* [Problem to solve]: Only one stretch of the records below is wanted: the lines from the one holding "State.orders (if c" through the one holding "(offerSlotCell oc s).params". Return it exactly, both ends included.

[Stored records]
-- ==== Sys2Proof/Laws/Frames.lean ====
section
/-! SUPPORT. One lemma per operation: the blocks of State that it leaves alone. Simp reads each lemma as its equations. -/
namespace Sys2Proof.Machine

/-- A fold of operations that leave a part of the state alone leaves it alone. -/
theorem part_forEach {ι β : Type} (g : State → β) (l : List ι) (f : ι → State → State) (s : State)
    (h : ∀ i t, g (f i t) = g t) : g (forEach l f s) = g s := by
  induction l generalizing s with
  | nil => rfl
  | cons a l ih => exact (ih (f a s)).trans (h a s)

/-- An operation done only for an index that exists. -/
theorem part_elim {ι β : Type} (g : State → β) (o : Option ι) (t : State) (f : ι → State) (h : ∀ i, g (f i) = g t) :
    g (o.elim t f) = g t := by
  cases o with
  | none => rfl
  | some i => exact h i

/-! Reading a block goes under a choice. -/

@[simp] theorem ite_dev (c : Prop) [Decidable c] (a b : State) :
    State.dev (if c then a else b) = if c then a.dev else b.dev := by split <;> rfl
@[simp] theorem ite_timing (c : Prop) [Decidable c] (a b : State) :
    State.timing (if c then a else b) = if c then a.timing else b.timing := by split <;> rfl
@[simp] theorem ite_params (c : Prop) [Decidable c] (a b : State) :
    State.params (if c then a else b) = if c then a.params else b.params := by split <;> rfl
@[simp] theorem ite_trunks (c : Prop) [Decidable c] (a b : State) :
    State.trunks (if c then a else b) = if c then a.trunks else b.trunks := by split <;> rfl
@[simp] theorem ite_sw (c : Prop) [Decidable c] (a b : State) :
    State.sw (if c then a else b) = if c then a.sw else b.sw := by split <;> rfl
@[simp] theorem ite_line (c : Prop) [Decidable c] (a b : State) :
    State.line (if c then a else b) = if c then a.line else b.line := by split <;> rfl
@[simp] theorem ite_span (c : Prop) [Decidable c] (a b : State) :
    State.span (if c then a else b) = if c then a.span else b.span := by split <;> rfl
@[simp] theorem ite_map (c : Prop) [Decidable c] (a b : State) :
    State.map (if c then a else b) = if c then a.map else b.map := by split <;> rfl
@[simp] theorem ite_circuits (c : Prop) [Decidable c] (a b : State) :
    State.circuits (if c then a else b) = if c then a.circuits else b.circuits := by split <;> rfl
@[simp] theorem ite_moves (c : Prop) [Decidable c] (a b : State) :
    State.moves (if c then a else b) = if c then a.moves else b.moves := by split <;> rfl
@[simp] theorem ite_align (c : Prop) [Decidable c] (a b : State) :
    State.align (if c then a else b) = if c then a.align else b.align := by split <;> rfl
@[simp] theorem ite_orders (c : Prop) [Decidable c] (a b : State) :
    State.orders (if c then a else b) = if c then a.orders else b.orders := by split <;> rfl
@[simp] theorem ite_link (c : Prop) [Decidable c] (a b : State) :
    State.link (if c then a else b) = if c then a.link else b.link := by split <;> rfl
@[simp] theorem ite_mgmt (c : Prop) [Decidable c] (a b : State) :
    State.mgmt (if c then a else b) = if c then a.mgmt else b.mgmt := by split <;> rfl
@[simp] theorem ite_tx (c : Prop) [Decidable c] (a b : State) :
    State.tx (if c then a else b) = if c then a.tx else b.tx := by split <;> rfl
@[simp] theorem ite_pending (c : Prop) [Decidable c] (a b : State) :
    State.pending (if c then a else b) = if c then a.pending else b.pending := by split <;> rfl

variable (s : State)

@[simp] theorem frame_offerSlotCell (oc : OutCell) :
    (offerSlotCell oc s).dev = s.dev ∧ (offerSlotCell oc s).timing = s.timing ∧
    (offerSlotCell oc s).params = s.params ∧ (offerSlotCell oc s).trunks = s.trunks ∧
    (offerSlotCell oc s).sw = s.sw ∧ (offerSlotCell oc s).line = s.line ∧ (offerSlotCell oc s).span = s.span ∧
    (offerSlotCell oc s).map = s.map ∧ (offerSlotCell oc s).circuits = s.circuits ∧
    (offerSlotCell oc s).moves = s.moves ∧ (offerSlotCell oc s).align = s.align ∧
    (offerSlotCell oc s).orders = s.orders ∧ (offerSlotCell oc s).link = s.link ∧ (offerSlotCell oc s).tx = s.tx ∧
    (offerSlotCell oc s).pending = s.pending := by
  repeat' apply And.intro
  all_goals
    unfold offerSlotCell
    (try simp) <;> (repeat' split) <;> first | (simp; done) | (with_reducible rfl)
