-- ==== Sys2Proof/Tests/Slice0.lean ====
section
/-! SUPPORT. Small tests: ill-formed commands are refused; every statement's hypotheses are met by a concrete state, clause
by clause; and one effect of the rows on small states. -/
open Sys2Proof Sys2Proof.Machine
namespace Sys2Proof.Tests

set_option Elab.async false

/-! Small states -/

/-- Channel 1 of trunk 6. -/
def ca : CircuitId := 180
/-- Channel 2 of trunk 6. -/
def cb : CircuitId := 181
/-- Channel 31 of trunk 2, the management channel of the example straps. -/
def cm : CircuitId := 89

/-- An available port that waits for the last frame of a multiframe. -/
def goodPort : PortRx :=
  { PortRx.reset with
    align := .aligned, mf := .aligned 14 0 (List.replicate 14 0x99), available := true, carriesWord := false }

/-- A usable span. -/
def goodSpan : SpanRx :=
  { SpanRx.reset with
    align := .aligned, rxNumber := some 0, present := true, usable := true, peerState := some .running
    peerEnd := some (some .b) }

/-- A running device in frame `f`: usable span, trunk 6 inserted on available ports, two circuits of it mapped to span slots
0 and 1, the management trunk inserted. -/
def upAt (f : Frame) : State :=
  let s := State.reset
  { s with
    dev := { s.dev with devState := .running }
    timing := { s.timing with count := f, refPort := 6 }
    trunks := (s.trunks.modify 6 fun t => { t with insertion := .inserted, bypass := false }).modify 2 fun t =>
      { t with insertion := .inserted, bypass := false }
    sw := s.sw.set 6 goodPort
    line := s.line.set 6 goodPort
    span := goodSpan
    map := { loaded := (s.map.loaded.modify ca fun i => { i with slot := some 0 }).modify cb fun i =>
               { i with slot := some 1 }
             directory := (s.map.directory.set 0 (some ca)).set 1 (some cb) }
    circuits := (s.circuits.modify ca fun r => { r with conditioned := false }).modify cb fun r =>
      { r with conditioned := false } }

/-- The same in frame 32, a multiframe boundary. -/
def up : State := upAt 32

/-- The circuit under test changed. -/
def withCa (s : State) (f : Circuit → Circuit) : State := s.modCirc ca f

/-- A move of the circuit under test. -/
def someMove (d : Dir) : Move :=
  { circuit := ca, tag := 7, peerTag := some 9, role := .initiator, kind := .hitless, dir := d, request := none,
    peerRolled := false, ownRolledNoted := false, rollDue := none, progress := .stopped, quiet := .stopped,
    validity := .stopped, soak := .stopped, result := none, order := none, made := none, tested := false }

/-- The circuit under test in flight in move slot 0, with state `st` and the move changed by `f`. -/
def flying (st : MoveState) (d : Dir) (f : Move → Move) (s : State := up) : State :=
  { s with
    moves := { s.moves with slots := s.moves.slots.set 0 (some (f (someMove d))) }
    circuits := s.circuits.modify ca fun r =>
      { r with state := st, dir := some d, moveSlot := some 0, sel := d.oldPath, cuTx := true, spTx := true } }

/-- A notice that names the circuit under test. -/
def note (k : NoticeKind) (d : Dir := .toSpan) (force : Bool := false) (tag : Word16 := 9) : Notice :=
  { kind := k, dir := d, force := force, slot := 0, tag := tag }

/-- A notice put at the head of the inbound queue. -/
def hears (n : Notice) (s : State) : State := { s with link := { s.link with inQ := n :: s.link.inQ } }

/-- A pending request. -/
def pendingRequest (k : ReqKind) (tries : Nat := 3) (timer : Timer := .counting 0) : Option Request :=
  some { kind := k, force := false, tries := tries, timer := timer }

* [Your solution]:
    State.orders (if c then a else b) = if c then a.orders else b.orders := by split <;> rfl
@[simp] theorem ite_link (c : Prop) [Decidable c] (a b : State) :
    State.link (if c then a else b) = if c then a.link else b.link := by split <;> rfl
@[simp] theorem ite_mgmt (c : Prop) [Decidable c] (a b : State) :
    State.mgmt (if c then a else b) = if c then a.mgmt else b.mgmt := by split <;> rfl
@[simp] theorem ite_tx (c : Prop) [Decidable c] (a b : State) :
    State.tx (if c then a else b) = if c then a.tx else b.tx := by split <;> rfl
@[simp] theorem ite_pending (c : Prop) [Decidable c] (a b : State) :
    State.pending (if c then a else b) = if c then a.pending else b.pending := by split <;> rfl

variable (s : State)

@[simp] theorem frame_offerSlotCell (oc : OutCell) :
    (offerSlotCell oc s).dev = s.dev ∧ (offerSlotCell oc s).timing = s.timing ∧
    (offerSlotCell oc s).params = s.params ∧ (offerSlotCell oc s).trunks = s.trunks ∧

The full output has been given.